Please return only the lines from the one holding "3 | .transportAbsent => 4) ∧" through the one holding "(configWord s).extractLsb' 3 29 = 0 ∧", exactly as they appear in the records below, both ends included.
Top of Record extracts
-- ==== Sys2Proof/Certificates/Slice0/Obligations.lean ====
section
/-!
DEFINITION. The statements for the provers. Each docstring names the rule of spec/ it formalises. A statement about every
state is about every choice of the parameters (assumption log 1) and of the endpoint's draws (assumption log 2).
-/

open Sys2Proof Sys2Proof.Machine

/-! ### Helpers of the statements -/

/-- The state after the error response to an access (R291), written out. -/
def Sys2Proof.Machine.errorResponse (s : State) (c : ErrorCode) (off : Offset) : State :=
  { s with
    err := if s.err = none then some c else s.err
    errorRecord := s.errorRecord ++ [(c, off)]
    result := some (.err c) }

/-- A write of CMD of an illegal word: E_ILLEGAL_CMD at offset 0x00 and nothing else (R294). -/
def Sys2Proof.Machine.RefusesWord (s : State) (v : Word) : Prop :=
  regWrite s 0x00 v = .next (errorResponse s .illegalCmd 0x00)

/-- A command that needs the bus raises E_BUS_UNCONFIGURED with BUS_EN = 0 (R295). -/
def Sys2Proof.Machine.NeedsBus (i : Instr) (s : State) : Prop :=
  s.busEn = false → exec i s = .next (errorResponse s .busUnconfigured 0x00)

/-- A command that needs an open transaction raises E_NOT_OPEN with BUS_OPEN = 0 (R296). -/
def Sys2Proof.Machine.NeedsOpen (i : Instr) (s : State) : Prop :=
  s.busEn = true → s.busOpen = false → exec i s = .next (errorResponse s .notOpen 0x00)

/-- The commands that need CONFIG.BUS_EN = 1 (R295). -/
def Sys2Proof.Instr.usesBus : Instr → Bool
  | .start | .stop | .wrb _ | .rdb _ | .fwr _ _ | .frd _ _ | .begin | .measure => true
  | .nop | .decode | .conv _ | .clrerr | .emuAddrW | .emuAddrR | .emuCal | .emuTrig => false

/-- The commands that need STATUS.BUS_OPEN = 1 (R296). -/
def Sys2Proof.Instr.usesOpenTransaction : Instr → Bool
  | .wrb _ | .rdb _ => true
  | .nop | .start | .stop | .fwr _ _ | .frd _ _ | .begin | .measure | .decode | .conv _ | .clrerr | .emuAddrW | .emuAddrR
  | .emuCal | .emuTrig => false

/-- A host command that passes the checks of R115 in a state: each check asked only of the commands it is about. -/
abbrev Sys2Proof.Machine.PassesChecks (i : Instr) (s : State) : Prop :=
  i.isHostCommand = true ∧ (i.usesBus = true → s.busEn = true) ∧ (i.usesOpenTransaction = true → s.busOpen = true)

/-- An emulator whose transaction has just ended or begun, its sensor flags as they were (R240, R241). -/
def Sys2Proof.Machine.betweenBytes (e : Emulator) (await : Bool) : Emulator :=
  { e with st := .idle, awaitAddr := await, cmdCnt := 0, sendCnt := 0, cmdBuf := #v[0, 0, 0] }

/-- The acknowledgement the master gives byte `i` of a framed read of `n` bytes (R181). -/
def Sys2Proof.Machine.ackOfByte (n i : Nat) : AckPol := if i + 1 = n then .nack else .ack

/-- The log of the bytes a framed read of `n` bytes received (R181). -/
def Sys2Proof.Machine.readEvents (n : Nat) (bs : List Byte) : List Event :=
  bs.zipIdx.map fun p => .read (ackOfByte n p.2) (.delivered p.1)

/-- The oracle with the replies that are left (R154). -/
def Sys2Proof.Machine.State.left (s : State) (w : List AckOutcome) (r : List ReadReply) : Oracle :=
  { s.oracle with writeReplies := w, readReplies := r }

/-! ### Encoding (30_encoding.md) -/

/-- Decode and encode agree on every code word and every instruction, with every operand at every value: a word decodes to
an instruction exactly when it is that instruction's encoding (30_encoding.md R110 to R114, R119, R122). -/
def Obligations.DecodeAndEncodeAgree : Prop :=
  ∀ (w : CodeWord) (i : Instr), decode w = .ok i ↔ encode i = w

/-- R114, R294: a word with opcode 0xC to 0xF, or that matches no row of R112 by its mask, is illegal and a write of it to
CMD raises E_ILLEGAL_CMD, code 1, at offset 0x00 with no other effect; every other word matches exactly one row, and its
write runs a command. -/
def Obligations.IllegalWordsAreThoseOutsideTheOpcodeMap : Prop :=
  ∀ (s : State) (v : Word),
    ((12 ≤ (v.extractLsb' 28 4).toNat ∨ ∀ r ∈ opcodeTable, v &&& r.mask ≠ r.matchBits) → RefusesWord s v) ∧
    ((∃ r ∈ opcodeTable, v &&& r.mask = r.matchBits) →
      (∃ r ∈ opcodeTable, v &&& r.mask = r.matchBits ∧
        ∀ r' ∈ opcodeTable, v &&& r'.mask = r'.matchBits → r' = r) ∧
      ∃ i, i.isHostCommand = true ∧ decode (.cmd32 v) = .ok i ∧ regWrite s 0x00 v = exec i s) ∧
    errorCode (some .illegalCmd) = 1

/-- Words written out from R112, R122 and R119 decode to the instructions they stand for. -/
def Obligations.WrittenOutWordsDecode : Prop :=
  decode (.cmd32 0x00000000) = .ok .nop ∧ decode (.cmd32 0x10000000) = .ok .start ∧
  decode (.cmd32 0x20000000) = .ok .stop ∧ decode (.cmd32 0x30000070) = .ok (.wrb 0x70) ∧
  decode (.cmd32 0x40000100) = .ok (.rdb .nack) ∧ decode (.cmd32 0x50380003) = .ok (.fwr 0x38 3) ∧
  decode (.cmd32 0x60380006) = .ok (.frd 0x38 6) ∧ decode (.cmd32 0x70000000) = .ok .begin ∧
  decode (.cmd32 0x80000000) = .ok .measure ∧ decode (.cmd32 0x90000000) = .ok .decode ∧
  decode (.cmd32 0xA0000001) = .ok (.conv .temperature) ∧ decode (.cmd32 0xB0000000) = .ok .clrerr ∧
  decode (.addr8 0x70) = .ok .emuAddrW ∧ decode (.addr8 0x71) = .ok .emuAddrR ∧
  decode (.cmd24 0xBE0800) = .ok .emuCal ∧ decode (.cmd24 0xAC3300) = .ok .emuTrig

/-! ### The host port (10_state.md, 20_memory.md) -/

/-- R82: which offsets name a register; each register is named by exactly one offset, and which one, as the register map of
R32 lists them. -/
def Obligations.OffsetsThatNameARegister : Prop :=
  ∀ off : Offset,
    ((∃ r, regAt off = some r) ↔
      off.toNat % 4 = 0 ∧ (off.toNat ≤ 0x2C ∨ (0x40 ≤ off.toNat ∧ off.toNat ≤ 0x7C) ∨
        (0x80 ≤ off.toNat ∧ off.toNat ≤ 0x94))) ∧
    (∀ r, regAt off = some r ↔ offsetOf r = off) ∧
    regAt 0x00 = some .cmd ∧ regAt 0x04 = some .status ∧ regAt 0x08 = some .config ∧ regAt 0x0C = some .rxb ∧
    regAt 0x10 = some .ahtStatus ∧ regAt 0x14 = some .rawIn ∧ regAt 0x18 = some .rawH ∧ regAt 0x1C = some .rawT ∧
    regAt 0x20 = some .hum ∧ regAt 0x24 = some .temp ∧ regAt 0x28 = some .emuDbg ∧ regAt 0x2C = some .emuCmdbuf ∧
    (∀ i : Fin 16, regAt (BitVec.ofNat 8 (0x40 + 4 * i.val)) = some (.data i)) ∧
    ∀ i : Fin 6, regAt (BitVec.ofNat 8 (0x80 + 4 * i.val)) = some (.frame i)

/-- R83, R84, R292: a read or a write at a misaligned offset, at 0x30 to 0x3C or at 0x98 and above (FRAME[6] and FRAME[7]
among them) raises E_UNMAPPED, code 4, records the offset and returns no value. -/
def Obligations.AccessOutsideTheMapRaisesUnmapped : Prop :=
  ∀ (s : State) (rest : List HostAction) (off : Offset) (v : Word),
    s.hung = false →
    (off.toNat % 4 ≠ 0 ∨ (0x30 ≤ off.toNat ∧ off.toNat ≤ 0x3C) ∨ 0x98 ≤ off.toNat) →
    step { s with host := .regRead off :: rest } = .next (errorResponse { s with host := rest } .unmapped off) ∧
    step { s with host := .regWrite off v :: rest } = .next (errorResponse { s with host := rest } .unmapped off) ∧
    errorCode (some .unmapped) = 4

/-- R85: a read of a register answers its value, its reserved bits 0, and changes nothing but the port's answer; the
emulator's two views read 0 with an external endpoint; an unmapped offset raises E_UNMAPPED. (The words of STATUS, CONFIG,
EMU_DBG and EMU_CMDBUF are stated field by field in the statements after this one.) -/
def Obligations.ReadAnswersTheRegisterAndChangesNothing : Prop :=
  ∀ (s : State) (rest : List HostAction) (off : Offset),
    s.hung = false →
    (regAt off = none →
      step { s with host := .regRead off :: rest } = .next (errorResponse { s with host := rest } .unmapped off)) ∧
    (∀ r, regAt off = some r → ∃ v,
      step { s with host := .regRead off :: rest } = .next { s with host := rest, result := some (.value v) } ∧
      v = match r with
        | .cmd => s.cmd
        | .status => statusWord s
        | .config => configWord s
        | .rxb => s.rxb.setWidth 32
        | .ahtStatus => s.ahtStatus.setWidth 32
        | .rawIn => s.rawIn
        | .rawH => s.rawH.setWidth 32
        | .rawT => s.rawT.setWidth 32
        | .hum => s.hum
        | .temp => s.temp
        | .emuDbg => if s.params.endpoint = .external then 0 else emuDbgBits s.emu
        | .emuCmdbuf => if s.params.endpoint = .external then 0 else emuCmdbufBits s.emu
        | .data i => s.data[i].setWidth 32
        | .frame i => s.frame[i].setWidth 32)

/-- R34: the layout of STATUS, each field with its codes and the reserved bits 0. -/
def Obligations.StatusShowsItsFields : Prop :=
  ∀ s : State,
    (statusWord s).extractLsb' 0 2 = (match s.outcome with | .ack => 0 | .nack => 1 | .terr => 2) ∧
    (statusWord s).getLsbD 2 = s.busOpen ∧
    (statusWord s).getLsbD 3 = false ∧
    (statusWord s).extractLsb' 4 4 = s.count ∧
    (statusWord s).extractLsb' 8 3 = (match s.err with
      | none => 0 | some .illegalCmd => 1 | some .busUnconfigured => 2 | some .notOpen => 3 | some .unmapped => 4
      | some .readOnly => 5) ∧
    (statusWord s).getLsbD 11 = false ∧
    (statusWord s).extractLsb' 12 3 = (match s.ahtResult with
      | .none => 0 | .ok => 1 | .notCalibrated => 2 | .shortRead => 3 | .transportAbsent => 4) ∧
    (statusWord s).getLsbD 15 = false ∧
    (statusWord s).getLsbD 16 = s.dcal ∧
    (statusWord s).extractLsb' 17 15 = 0

/-- R41: the layout of CONFIG, what a write of it does, and its reset value. -/
def Obligations.ConfigShowsAndTakesBusEnable : Prop :=
  ∀ (s : State) (v : Word) (p : Params),
    (configWord s).getLsbD 0 = s.busEn ∧
    (configWord s).getLsbD 1 = s.params.busAvailable ∧
    ((configWord s).getLsbD 2 = true ↔ s.params.endpoint = .external) ∧
    (configWord s).extractLsb' 3 29 = 0 ∧
    regWrite s 0x08 v = .next { s with busEn := v.getLsbD 0 && s.params.busAvailable, result := some .ok } ∧
    (State.resetWith p).busEn = false ∧ (State.resetWith p).params = p

/-- R50, R51: the layout of EMU_DBG and EMU_CMDBUF, and 0 with an external endpoint. -/
def Obligations.EmulatorViewsShowTheEmulator : Prop :=
  ∀ s : State,
    (s.params.endpoint = .emulator →
      (emuDbgWord s).extractLsb' 0 2 =
        (match s.emu.st with | .idle => 0 | .receivingCommand => 1 | .sendingData => 2) ∧
      (emuDbgWord s).getLsbD 2 = s.emu.awaitAddr ∧
      (emuDbgWord s).getLsbD 3 = s.emu.calibrated ∧
      (emuDbgWord s).getLsbD 4 = s.emu.measTriggered ∧
      (emuDbgWord s).extractLsb' 5 3 = 0 ∧
      ((emuDbgWord s).extractLsb' 8 2).toNat = s.emu.cmdCnt.val ∧
      (emuDbgWord s).extractLsb' 10 2 = 0 ∧
      ((emuDbgWord s).extractLsb' 12 3).toNat = s.emu.sendCnt.val ∧
      (emuDbgWord s).extractLsb' 15 17 = 0 ∧
      (emuCmdbufWord s).extractLsb' 0 8 = s.emu.cmdBuf[0] ∧
      (emuCmdbufWord s).extractLsb' 8 8 = s.emu.cmdBuf[1] ∧
      (emuCmdbufWord s).extractLsb' 16 8 = s.emu.cmdBuf[2] ∧
      (emuCmdbufWord s).extractLsb' 24 8 = 0) ∧
    (s.params.endpoint = .external → emuDbgWord s = 0 ∧ emuCmdbufWord s = 0) ∧
    ∀ p, emuDbgWord (State.resetWith p) = 0 ∧ emuCmdbufWord (State.resetWith p) = 0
Bottom of Record extracts
■ **Solution to this exercise**:
      | .none => 0 | .ok => 1 | .notCalibrated => 2 | .shortRead => 3 | .transportAbsent => 4) ∧
    (statusWord s).getLsbD 15 = false ∧
    (statusWord s).getLsbD 16 = s.dcal ∧
    (statusWord s).extractLsb' 17 15 = 0

/-- R41: the layout of CONFIG, what a write of it does, and its reset value. -/
def Obligations.ConfigShowsAndTakesBusEnable : Prop :=
  ∀ (s : State) (v : Word) (p : Params),
    (configWord s).getLsbD 0 = s.busEn ∧
    (configWord s).getLsbD 1 = s.params.busAvailable ∧
    ((configWord s).getLsbD 2 = true ↔ s.params.endpoint = .external) ∧
    (configWord s).extractLsb' 3 29 = 0 ∧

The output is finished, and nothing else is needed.